Rocky, undulating, steep hills to climb
Free parking at Rockway Community Centre
At Community Centre (if open)
Balls Falls picnic area
20 Aug 2010
Not wheelchair accessible
Louth Falls, Balls Upper and Lower Falls; Twelve Trail along the rapids
X-country skiing; Snowshoeing
The Site: Louth, Balls (Upper/Lower) Falls, Twenty Trail
The Louth Conservation Area is located along the Sixteen Mile Creek in the Town of Lincoln. The fully forested Louth Conservation Area is most often a very quiet location with few visitors on most visits. The 62 hectares of land that form this Conservation Area preserves sections of the Niagara Escarpment and provides access to the Bruce Trail and the Louth Side Trail. Beautiful scenery can be seen from this trail including two waterfalls, of which the larger lower Louth Falls is particularly worth visiting. The upper falls plunges about 4 m and is almost covered by road construction while the lower falls plummets from a height of just under 9 m. This area is for passive recreational day use only with no amenities available. The terrain is a bit difficult and can be rocky and slippery. The rare walking fern (emblem of the Bruce Trail Club) can be found on some moss-covered rocks.

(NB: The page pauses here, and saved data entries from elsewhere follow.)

@[simp] theorem Mach.setSeq_cores (m : Mach) (q : SeqId) (x : Seq) : (m.setSeq q x).dev.cores = m.dev.cores := by cases q <;> rfl
@[simp] theorem Mach.modMe_cores (m : Mach) (f : Seq → Seq) : (m.modMe f).dev.cores = m.dev.cores := Mach.setSeq_cores _ _ _
@[simp] theorem Mach.setSeq_clusters (m : Mach) (q : SeqId) (x : Seq) : (m.setSeq q x).dev.clusters = m.dev.clusters := by cases q <;> rfl
@[simp] theorem Mach.modMe_clusters (m : Mach) (f : Seq → Seq) : (m.modMe f).dev.clusters = m.dev.clusters := Mach.setSeq_clusters _ _ _
@[simp] theorem Mach.setSeq_dies (m : Mach) (q : SeqId) (x : Seq) : (m.setSeq q x).dev.dies = m.dev.dies := by cases q <;> rfl
@[simp] theorem Mach.modMe_dies (m : Mach) (f : Seq → Seq) : (m.modMe f).dev.dies = m.dev.dies := Mach.setSeq_dies _ _ _
@[simp] theorem Mach.setSeq_poison (m : Mach) (q : SeqId) (x : Seq) : (m.setSeq q x).dev.poison = m.dev.poison := by cases q <;> rfl
@[simp] theorem Mach.modMe_poison (m : Mach) (f : Seq → Seq) : (m.modMe f).dev.poison = m.dev.poison := Mach.setSeq_poison _ _ _
@[simp] theorem Mach.setSeq_probes (m : Mach) (q : SeqId) (x : Seq) : (m.setSeq q x).dev.probes = m.dev.probes := by cases q <;> rfl
@[simp] theorem Mach.modMe_probes (m : Mach) (f : Seq → Seq) : (m.modMe f).dev.probes = m.dev.probes := Mach.setSeq_probes _ _ _
@[simp] theorem Mach.setSeq_arrivals (m : Mach) (q : SeqId) (x : Seq) : (m.setSeq q x).dev.arrivals = m.dev.arrivals := by cases q <;> rfl
@[simp] theorem Mach.modMe_arrivals (m : Mach) (f : Seq → Seq) : (m.modMe f).dev.arrivals = m.dev.arrivals := Mach.setSeq_arrivals _ _ _
@[simp] theorem Mach.setSeq_remote (m : Mach) (q : SeqId) (x : Seq) : (m.setSeq q x).dev.remote = m.dev.remote := by cases q <;> rfl
@[simp] theorem Mach.modMe_remote (m : Mach) (f : Seq → Seq) : (m.modMe f).dev.remote = m.dev.remote := Mach.setSeq_remote _ _ _
@[simp] theorem Mach.setSeq_ext (m : Mach) (q : SeqId) (x : Seq) : (m.setSeq q x).dev.ext = m.dev.ext := by cases q <;> rfl
@[simp] theorem Mach.modMe_ext (m : Mach) (f : Seq → Seq) : (m.modMe f).dev.ext = m.dev.ext := Mach.setSeq_ext _ _ _
@[simp] theorem Mach.setSeq_ports (m : Mach) (q : SeqId) (x : Seq) : (m.setSeq q x).dev.ports = m.dev.ports := by cases q <;> rfl
@[simp] theorem Mach.modMe_ports (m : Mach) (f : Seq → Seq) : (m.modMe f).dev.ports = m.dev.ports := Mach.setSeq_ports _ _ _
@[simp] theorem Mach.setSeq_bdown (m : Mach) (q : SeqId) (x : Seq) : (m.setSeq q x).dev.bdown = m.dev.bdown := by cases q <;> rfl
@[simp] theorem Mach.modMe_bdown (m : Mach) (f : Seq → Seq) : (m.modMe f).dev.bdown = m.dev.bdown := Mach.setSeq_bdown _ _ _
@[simp] theorem Mach.setSeq_throttle (m : Mach) (q : SeqId) (x : Seq) : (m.setSeq q x).dev.throttle = m.dev.throttle := by cases q <;> rfl
@[simp] theorem Mach.modMe_throttle (m : Mach) (f : Seq → Seq) : (m.modMe f).dev.throttle = m.dev.throttle := Mach.setSeq_throttle _ _ _
@[simp] theorem Mach.setSeq_windows (m : Mach) (q : SeqId) (x : Seq) : (m.setSeq q x).dev.windows = m.dev.windows := by cases q <;> rfl
@[simp] theorem Mach.modMe_windows (m : Mach) (f : Seq → Seq) : (m.modMe f).dev.windows = m.dev.windows := Mach.setSeq_windows _ _ _
@[simp] theorem Mach.setSeq_compls (m : Mach) (q : SeqId) (x : Seq) : (m.setSeq q x).dev.compls = m.dev.compls := by cases q <;> rfl
@[simp] theorem Mach.modMe_compls (m : Mach) (f : Seq → Seq) : (m.modMe f).dev.compls = m.dev.compls := Mach.setSeq_compls _ _ _
@[simp] theorem Mach.setSeq_jobs (m : Mach) (q : SeqId) (x : Seq) : (m.setSeq q x).dev.jobs = m.dev.jobs := by cases q <;> rfl
@[simp] theorem Mach.modMe_jobs (m : Mach) (f : Seq → Seq) : (m.modMe f).dev.jobs = m.dev.jobs := Mach.setSeq_jobs _ _ _
@[simp] theorem Mach.setSeq_vds (m : Mach) (q : SeqId) (x : Seq) : (m.setSeq q x).dev.vds = m.dev.vds := by cases q <;> rfl
@[simp] theorem Mach.modMe_vds (m : Mach) (f : Seq → Seq) : (m.modMe f).dev.vds = m.dev.vds := Mach.setSeq_vds _ _ _
@[simp] theorem Mach.setSeq_parts (m : Mach) (q : SeqId) (x : Seq) : (m.setSeq q x).dev.parts = m.dev.parts := by cases q <;> rfl
@[simp] theorem Mach.modMe_parts (m : Mach) (f : Seq → Seq) : (m.modMe f).dev.parts = m.dev.parts := Mach.setSeq_parts _ _ _
@[simp] theorem Mach.setSeq_rollPend (m : Mach) (q : SeqId) (x : Seq) : (m.setSeq q x).dev.rollPend = m.dev.rollPend := by cases q <;> rfl
@[simp] theorem Mach.modMe_rollPend (m : Mach) (f : Seq → Seq) : (m.modMe f).dev.rollPend = m.dev.rollPend := Mach.setSeq_rollPend _ _ _
@[simp] theorem Mach.setSeq_lcReq (m : Mach) (q : SeqId) (x : Seq) : (m.setSeq q x).dev.lcReq = m.dev.lcReq := by cases q <;> rfl
@[simp] theorem Mach.setSeq_rom (m : Mach) (q : SeqId) (x : Seq) : (m.setSeq q x).dev.rom = m.dev.rom := by cases q <;> rfl
@[simp] theorem Mach.setSeq_textPid (m : Mach) (q : SeqId) (x : Seq) : (m.setSeq q x).dev.textPid = m.dev.textPid := by cases q <;> rfl
@[simp] theorem Mach.setSeq_gangs (m : Mach) (q : SeqId) (x : Seq) : (m.setSeq q x).dev.gangs = m.dev.gangs := by cases q <;> rfl
@[simp] theorem Mach.modMe_lcReq (m : Mach) (f : Seq → Seq) : (m.modMe f).dev.lcReq = m.dev.lcReq := Mach.setSeq_lcReq _ _ _
@[simp] theorem Mach.modMe_rom (m : Mach) (f : Seq → Seq) : (m.modMe f).dev.rom = m.dev.rom := Mach.setSeq_rom _ _ _
@[simp] theorem Mach.modMe_textPid (m : Mach) (f : Seq → Seq) : (m.modMe f).dev.textPid = m.dev.textPid := Mach.setSeq_textPid _ _ _
@[simp] theorem Mach.modMe_gangs (m : Mach) (f : Seq → Seq) : (m.modMe f).dev.gangs = m.dev.gangs := Mach.setSeq_gangs _ _ _
@[simp] theorem Mach.setSeq_flashA (m : Mach) (q : SeqId) (x : Seq) : (m.setSeq q x).dev.flashA = m.dev.flashA := by cases q <;> rfl
@[simp] theorem Mach.modMe_flashA (m : Mach) (f : Seq → Seq) : (m.modMe f).dev.flashA = m.dev.flashA := Mach.setSeq_flashA _ _ _
@[simp] theorem Mach.setSeq_flashB (m : Mach) (q : SeqId) (x : Seq) : (m.setSeq q x).dev.flashB = m.dev.flashB := by cases q <;> rfl
@[simp] theorem Mach.modMe_flashB (m : Mach) (f : Seq → Seq) : (m.modMe f).dev.flashB = m.dev.flashB := Mach.setSeq_flashB _ _ _
@[simp] theorem Mach.setSeq_fuses (m : Mach) (q : SeqId) (x : Seq) : (m.setSeq q x).dev.fuses = m.dev.fuses := by cases q <;> rfl
@[simp] theorem Mach.modMe_fuses (m : Mach) (f : Seq → Seq) : (m.modMe f).dev.fuses = m.dev.fuses := Mach.setSeq_fuses _ _ _
@[simp] theorem Mach.setSeq_lcPend (m : Mach) (q : SeqId) (x : Seq) : (m.setSeq q x).dev.lcPend = m.dev.lcPend := by cases q <;> rfl
@[simp] theorem Mach.modMe_lcPend (m : Mach) (f : Seq → Seq) : (m.modMe f).dev.lcPend = m.dev.lcPend := Mach.setSeq_lcPend _ _ _
@[simp] theorem Mach.setSeq_quoteBlock (m : Mach) (q : SeqId) (x : Seq) : (m.setSeq q x).dev.quoteBlock = m.dev.quoteBlock := by cases q <;> rfl
@[simp] theorem Mach.modMe_quoteBlock (m : Mach) (f : Seq → Seq) : (m.modMe f).dev.quoteBlock = m.dev.quoteBlock := Mach.setSeq_quoteBlock _ _ _
@[simp] theorem Mach.setSeq_quoteLeaf (m : Mach) (q : SeqId) (x : Seq) : (m.setSeq q x).dev.quoteLeaf = m.dev.quoteLeaf := by cases q <;> rfl
@[simp] theorem Mach.modMe_quoteLeaf (m : Mach) (f : Seq → Seq) : (m.modMe f).dev.quoteLeaf = m.dev.quoteLeaf := Mach.setSeq_quoteLeaf _ _ _
@[simp] theorem Mach.setSeq_monEntry (m : Mach) (q : SeqId) (x : Seq) : (m.setSeq q x).dev.monEntry = m.dev.monEntry := by cases q <;> rfl
@[simp] theorem Mach.modMe_monEntry (m : Mach) (f : Seq → Seq) : (m.modMe f).dev.monEntry = m.dev.monEntry := Mach.setSeq_monEntry _ _ _
@[simp] theorem Mach.setSeq_monDigest (m : Mach) (q : SeqId) (x : Seq) : (m.setSeq q x).dev.monDigest = m.dev.monDigest := by cases q <;> rfl
@[simp] theorem Mach.modMe_monDigest (m : Mach) (f : Seq → Seq) : (m.modMe f).dev.monDigest = m.dev.monDigest := Mach.setSeq_monDigest _ _ _
@[simp] theorem Mach.setSeq_ended (m : Mach) (q : SeqId) (x : Seq) : (m.setSeq q x).dev.ended = m.dev.ended := by cases q <;> rfl
@[simp] theorem Mach.modMe_ended (m : Mach) (f : Seq → Seq) : (m.modMe f).dev.ended = m.dev.ended := Mach.setSeq_ended _ _ _
@[simp] theorem Mach.setSeq_given (m : Mach) (q : SeqId) (x : Seq) : (m.setSeq q x).dev.given = m.dev.given := by cases q <;> rfl
@[simp] theorem Mach.modMe_given (m : Mach) (f : Seq → Seq) : (m.modMe f).dev.given = m.dev.given := Mach.setSeq_given _ _ _
@[simp] theorem Mach.setSeq_cur (m : Mach) (q : SeqId) (x : Seq) : (m.setSeq q x).dev.cur = m.dev.cur := by cases q <;> rfl
@[simp] theorem Mach.modMe_cur (m : Mach) (f : Seq → Seq) : (m.modMe f).dev.cur = m.dev.cur := Mach.setSeq_cur _ _ _
@[simp] theorem Mach.setSeq_vqNow (m : Mach) (q : SeqId) (x : Seq) : (m.setSeq q x).dev.vqNow = m.dev.vqNow := by cases q <;> rfl
@[simp] theorem Mach.modMe_vqNow (m : Mach) (f : Seq → Seq) : (m.modMe f).dev.vqNow = m.dev.vqNow := Mach.setSeq_vqNow _ _ _
@[simp] theorem Mach.setSeq_head (m : Mach) (q : SeqId) (x : Seq) : (m.setSeq q x).dev.head = m.dev.head := by cases q <;> rfl
@[simp] theorem Mach.modMe_head (m : Mach) (f : Seq → Seq) : (m.modMe f).dev.head = m.dev.head := Mach.setSeq_head _ _ _
@[simp] theorem Mach.setSeq_fresh (m : Mach) (q : SeqId) (x : Seq) : (m.setSeq q x).dev.fresh = m.dev.fresh := by cases q <;> rfl
@[simp] theorem Mach.setSeq_stores (m : Mach) (q : SeqId) (x : Seq) : (m.setSeq q x).dev.stores = m.dev.stores := by cases q <;> rfl
@[simp] theorem Mach.modMe_fresh (m : Mach) (f : Seq → Seq) : (m.modMe f).dev.fresh = m.dev.fresh := Mach.setSeq_fresh _ _ _
@[simp] theorem Mach.modMe_stores (m : Mach) (f : Seq → Seq) : (m.modMe f).dev.stores = m.dev.stores := Mach.setSeq_stores _ _ _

This small falls is located in a deciduous forest where the landscape develops when exposed limestone is eroded chemically by weak acids in precipitation. The shallow trenches you can see probably began as joints in the bedrock, which over time were enlarged by chemical erosion.
Ball's Falls Conservation Area is a historical park. The discovery and settlement of Ball's Falls resulted indirectly from the American Revolution. The remaining colonies that remained loyal to the British migrated North to Upper Canada in search of new homes. On October 13, 1807, 1200 acres of land was sold to John and George Ball beginning the Ball tenure of these historic lands which lasted for more than a century and a half.
Restored and maintained by the Niagara Peninsula Conservation Authority, the site occupies over 80 hectares of the original 480 hectares purchased by the Ball brothers. George Ball constructed grist, saw, and woolen mills, which lead to the growth of one of the first communities in this area. The hamlet was known as Ball's Mills, Louth Mills, Glen Elgin, and finally as Ball's Falls because of the two delightful waterfalls on the property.
In the mid 1800's, however, significant developments such as the railway and the Welland Canal led to the rapid growth of other villages below the escarpment, and by the turn of the century, most of the activity at Balls Falls had ceased.
The site lovingly restored to its early 1800's atmosphere, now features an operating flour mill, a lime kiln, a church, family home, blacksmith shop, carriage shed, and more. In addition to its historical interest, Ball's Falls is also a centre for nature activities, offering a tremendous diversity of flora and fauna as well as excellent exposures of geologic strata.
Ball's Falls Conservation Area is home to 471 species of vascular plants including Wild Sarsaparilla, Green and White Trilliums, Wild Ginger, Wild Geranium, Virginia Bluebells, Canada Yew, Arrowhead, Wild Leak, Asparagus, Wild Yam, Red Mulberry, Wild Columbine, Canada Anemore, Chokecherry, Virginian Creeper, St. John's Wort.
Ball's Falls lies within what is known as the deciduous forest zone. Hardwoods mixed with coniferous trees predominately characterize this area. Species include Eastern Cotton Wood, Butternut, Black Walnut, Shagbark, Hickory, White Oak, Tulip Tree and Slippery Elm.
This is a nice hike from Louth Falls, passsing Eighteen Mile Creek Falls on the way to Balls Falls. The highlight of this hike has to be the long walk along the Twenty Trail high above Twenty Mile Creek below. In the spring, the huge boulders in the creek make for a wild set of rapids. Further along you can get down close the waters' edge to see these amazing rapids. After that, it's a long climb up the steps to see Balls Falls and the restored Heritage Village. Then there's one of my favourite trails along the Creek edge to the Upper Falls that then loops back inland. Here you have a great view of the falls and quite closeup.